Sunday, February 10, 2019

Thoughts on SPARC support in illumos

One interesting property of illumos is that its legacy stretches back decades - there is truly ancient code rubbing shoulders with the very modern.

An area where we have really old code is on SPARC, where illumos has support in the codebase for a large variety of Sun desktops and servers.

There's a reasonable chance that quite a bit of this code is currently broken. Not because it's fundamentally poor code (although it's probably fair to say that the code quality is of its time, and a lot of it is really old), but it lives within an evolving codebase and hasn't been touched in the lifetime of illumos, and likely much longer. Not only that, but it's probably making more assumptions about being built with the old Studio toolchain rather than with gcc.

What of this code is useful and worth keeping and fixing, and what should be dropped?

A first step in this was that I have recently removed support for starfire - the venerable Sun E10K. It seems extremely unlikely that anyone is running illumos on such a machine. Or indeed that anyone has them running at all - they're museum pieces at this point.

A similar, if rather newer, class of system is the starcat, the Sun F15K and variants. Again, it's big, expensive, requires dedicated controller hardware, and is unlikely to be the kind of thing anyone's going to have lying about. (And, if you're a business, there's no real point in trying to make such a system work - you would be much better off, both operationally and financially, in getting a current SPARC system.)

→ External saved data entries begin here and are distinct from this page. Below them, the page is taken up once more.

-- ==== Sys2Proof/Machine/Memory.lean ====
section
/-! DEFINITION. Memory: the physical map, translation, the coherent point of each byte, the L2 and L1 with their
replacement, bounded loads, write-backs, releases and acquires (06, 12, 13, 14, 17). -/

namespace Sys2Proof.Machine

/-! ### Bytes, little-endian (R3) -/

/-- A number as n bytes, the least significant first. -/
def toBytes (n v : Nat) : List Byte := (List.range n).map (fun i => BitVec.ofNat 8 (v / 256 ^ i))

/-- Bytes, the least significant first, as a number. -/
def ofBytes : List Byte → Nat
  | [] => 0
  | b :: bs => b.toNat + 256 * ofBytes bs

/-- The doublewords of a number. -/
def dwsOf (n v : Nat) : List Word := (List.range n).map (fun i => BitVec.ofNat 64 (v / 2 ^ (64 * i)))

/-- n bytes of the coherent memory at a physical address as a number (R281). Log entry 1 (DESIGN CHOICE). -/
def State.memNat (s : State) (pa n : Nat) : Nat :=
  ofBytes ((List.range n).map (fun i => SMap.get 0 s.mem (pa + i)))

/-- An aligned doubleword of the coherent memory. -/
def State.memDw (s : State) (pa : Nat) : Word := BitVec.ofNat 64 (s.memNat pa 8)

/-- Bytes written into a byte table in ascending address. -/
def writeBytes (m : SMap Byte) (pa : Nat) : List Byte → SMap Byte
  | [] => m
  | b :: bs => writeBytes (SMap.set 0 m pa b) (pa + 1) bs

/-- n bytes of a line at an offset as a number. -/
def lineNat (l : Line) (off n : Nat) : Nat := l.toNat / 256 ^ off % 256 ^ n

/-- A line with n bytes at an offset replaced. -/
def lineSet (l : Line) (off n v : Nat) : Line :=
  BitVec.ofNat 1024 (l.toNat / 256 ^ (off + n) * 256 ^ (off + n) + v % 256 ^ n * 256 ^ off + l.toNat % 256 ^ off)

/-- The mask of n bytes at an offset of a line. -/
def maskOf (off n : Nat) : BitVec 128 := BitVec.ofNat 128 ((2 ^ n - 1) * 2 ^ off)

/-- Byte i of a line. -/
def lineByte (l : Line) (i : Nat) : Byte := BitVec.ofNat 8 (l.toNat / 256 ^ i)

/-- The line with the masked bytes of another. -/
def lineMerge (l new : Line) (mask : BitVec 128) : Line :=
  BitVec.ofNat 1024 (ofBytes ((List.range 128).map (fun i => if mask.getLsbD i then lineByte new i else lineByte l i)))

/-! ### The physical map (R251) -/

/-- Where a physical address leads. -/
inductive Place where
  | hbm (die : Nat)
  | cxl (port : Nat)
  | carved (die off : Nat)
  | retn (die off : Nat)
  | reserved
  deriving DecidableEq, Repr

/-- The physical map of R251. Log entry 23 (DESIGN CHOICE). -/
def placeOf (pa : Nat) : Place :=
  if pa < 0x24000000000 then .hbm (pa / 0x9000000000)
  else if 0x200000000000 ≤ pa ∧ pa < 0x400000000000 then .cxl ((pa - 0x200000000000) / 0x40000000000)
  else if 0x400000000000 ≤ pa ∧ pa < 0x400008000000 then
    .carved ((pa - 0x400000000000) / 0x2000000) ((pa - 0x400000000000) % 0x2000000)
  else if 0x400010000000 ≤ pa ∧ pa < 0x400010004000 then
    .retn ((pa - 0x400010000000) / 0x1000) ((pa - 0x400010000000) % 0x1000)
  else .reserved

/-- The home die of a physical address (R250). -/
def homeDie (pa : Nat) : Nat :=
  match placeOf pa with
  | .hbm d => d | .cxl p => p / 2 | .carved d _ => d | .retn d _ => d | .reserved => 0
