/-- The contributions of a context have reached their records before its state is saved (R152). -/
def State.settleContribs (s : State) (id : BitVec 32) : State :=
  ((s.contribs.filter (fun c => c.ctx == id)).map (fun c => c.record)).foldl State.settleRecord s

/-! ### Quantisation (R152, R153) -/

/-- What a store of scaled elements makes. -/
structure Quant where
  /-- Element words. -/
  elems  : List Nat
  /-- Block scales of MXFP4, one for each block of 32. -/
  scales : List Nat
  sat    : Nat
  flags  : BitVec 6
  bins   : SMap Nat
  zero   : Nat
  nan    : Nat
  ovf    : Nat
  unf    : Nat
  deriving DecidableEq, Repr

/-- The larger of two magnitudes; an infinity is the largest, a NaN is left out. -/
def maxMag (a b : Num) : Num :=
  match a, b with
  | .nan, y => y.abs
  | x, .nan => x.abs
  | .inf _, _ => .inf false
  | _, .inf _ => .inf false
  | .fin _ m e st, .fin _ n f sf => if cmpMag m e n f = .lt then .fin false n f sf else .fin false m e st

/-- The block scale of 32 scaled values: its word, its value (none for a NaN scale) and its rounding's flags (R153). -/
def blockScale (fmt : Nat) (xs : List Num) : Nat × Option Num × BitVec 6 :=
  if xs.any Num.isNan then ((if fmt = 7 then 0xFF else 0x7F), none, 0)
  else
    let amax := xs.foldl maxMag .zero
    if fmt = 7 then
      let k : Int := match amax with
        | .inf _ => 127
        | a => if a.isZero then -127 else min (max (ilog2 a - 2) (-127)) 127
      ((k + 127).toNat, some (.fin false 1 k false), 0)
    else if amax.isZero then (0, some .zero, 0)
    else
      let q := (Num.div amax (Num.ofInt 6)).1
      let r := ue4m3Round .ru true 0 q
      (r.1, some (decodeUe4m3 r.1).1, r.2)

/-- The element of a scaled value under its block's scale: word, saturation and flags of its rounding (R152, R153). -/
def quantElem (fmt : Nat) (scale : Option Num) (mode : RMode) (rnd : Nat) (xs : Num) : Nat × Bool × BitVec 6 :=
  if fmt = 7 ∨ fmt = 8 then
    match scale with
    | none => (0, false, 0)
    | some sc =>
      if sc.isZero then (0, false, 0)
      else
        let y := (Num.div xs sc).1
        let r := roundFmt fmt y mode true rnd
        (r.1, exceedsMax fmt y, r.2)
  else
    let r := roundFmt fmt xs mode true rnd
    (r.1, exceedsMax fmt xs, r.2)

/-- hist_add (R154, R225): an infinity lies above every bin, so it is clamped to the last. -/
def Quant.add (q : Quant) (fmt : Nat) (xs : Num) (r : Nat × Bool × BitVec 6) : Quant :=
  let q := { q with elems := q.elems ++ [r.1], sat := q.sat + (if r.2.1 then 1 else 0), flags := q.flags ||| r.2.2 }
  if xs.isNan then { q with nan := q.nan + 1 }
  else if xs.isZero then { q with zero := q.zero + 1 }
  else
    let b : Nat := if r.2.1 then 31 else match xs with
      | .inf _ => 31
      | x => (min (max (ilog2 x - (emax fmt - 30)) 0) 31).toNat
    { q with
      ovf := q.ovf + (if r.2.1 then 1 else 0),
      unf := q.unf + (if r.2.2 &&& fUF ≠ 0 then 1 else 0),
      bins := SMap.set 0 q.bins b (SMap.get 0 q.bins b + 1) }

/-- Quantise scaled values in order: the block scales of MXFP4 first; element i rounds with generator value rnd i. -/
def quantise (fmt : Nat) (mode : RMode) (rnd : Nat → Nat) (xs : List Num) : Quant :=
  let mx := decide (fmt = 7 ∨ fmt = 8)
  let blocks := if mx then (List.range ((xs.length + 31) / 32)).map (fun b => blockScale fmt ((xs.drop (32 * b)).take 32)) else []
  let start : Quant :=
    { elems := [], scales := blocks.map (fun b => b.1), sat := 0,
      flags := blocks.foldl (fun f b => f ||| b.2.2) 0, bins := [], zero := 0, nan := 0, ovf := 0, unf := 0 }
  (List.range xs.length).foldl (fun q i =>
    let x := xs.getD i .nan
    q.add fmt x (quantElem fmt ((blocks.getD (i / 32) (0, none, 0)).2.1) mode (rnd i) x)) start

/-- The contribution of a store to its record. -/
def Quant.contrib (q : Quant) (id : BitVec 32) (pa : Nat) : Contrib :=
  { ctx := id, record := pa, bins := q.bins, zero := q.zero, nan := q.nan, ovf := q.ovf, unf := q.unf, sent := 0 }

/-- Decode an element of a scaled format under its block scale (R24, R26, R40). -/
def decodeScaled (fmt el scale : Nat) : NumFlag :=
  if fmt = 7 then Num.mul (e2m1.decodeFull el) (decodeE8m0 scale)
  else if fmt = 8 then
    let sc := decodeUe4m3 scale
    ((Num.mul (e2m1.decodeFull el) sc.1).1, sc.2)
  else decodeFmt fmt el

/-! ### Handles (R189) -/

/-- The record handle h is bound to. -/
def Ctx.handle (c : Ctx) (h : Nat) : Option Nat := SMap.get none c.h h

/-- Resolve a handle for a word: ILLEGAL when unbound or when the record is unusable (R151, R189, R224). -/
def State.lookHandle (s : State) (h : Nat) : Option (Nat × List Word) :=
  match s.ctx.handle h with
  | none => none
  | some pa =>
    let r := s.record pa
    if s.unusable r then none else some (pa, r)

/-- As `lookHandle`; a started command keeps what its handle named at its start (R189). -/
def State.resolveHandle (s : State) (h : Nat) : Option (Nat × List Word) :=
  match s.ctx.latched.bind (fun b => b.handle) with
  | some (n, r) => if n = h then r else s.lookHandle h
  | none => s.lookHandle h

/-- A field of a captured stencil (R69, R71). -/
def fieldOf (st : BitVec 256) (i : Nat) : Nat := st.toNat / 2 ^ (16 * i) % 65536

/-- Bits of a stencil field. -/
def fbits (st : BitVec 256) (i hi lo : Nat) : Nat := fieldOf st i / 2 ^ lo % 2 ^ (hi + 1 - lo)

end Sys2Proof.Machine
end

And if nobody has such a system, then not only is the code useless, it's also untestable.

The domained systems, like starfire and starcat, are also good candidates for removal because of the relative complexity and uniqueness of their code. And it's not as if the design specs for this hardware are out there to study.

What else might we consider removing (with starfire done and starcat a given)?

  1. The serengeti, Sun-Fire E2900-E6800. Another big blob of complex code.
  2. The lw8 (lightweight 8), aka the V-1280. This is basically some serengeti boards in a volume server chassis.
  3. Anything using Sbus. That would be the Ultra-2, and the E3000-E6000 (sunfire). There's also the socal, sf, and bpp drivers. One snag  with removing the Ultra-2 is that it's used as the base platfrom for the newer US-II desktops, which link back to it.
  4. The olympus platform. That's anything from Fujitsu. One slight snag here is that the M3000 was quite a useful box and is readily available on eBay, and quite affordable too.
  5. Netra systems. (Specifically NetraCT - there's a US-IIi NetraCT, and two US-IIe systems, the NetraCT-40 and the NetraCT-60. Code names montecarlo and makaha (something about Tonga too). Also CP2300 aka snowbird.
  6. Server blade. I'm talking the old B100s blade here.
  7. Binary compatibility with SunOS 4 - this is kernel support for a.out, and libbc.
I'm not saying at this point that all of this code and platform support will go, just that it lists the potential candidates. For example, I regard support for M3000 as useful, and definitely worth thinking about keeping.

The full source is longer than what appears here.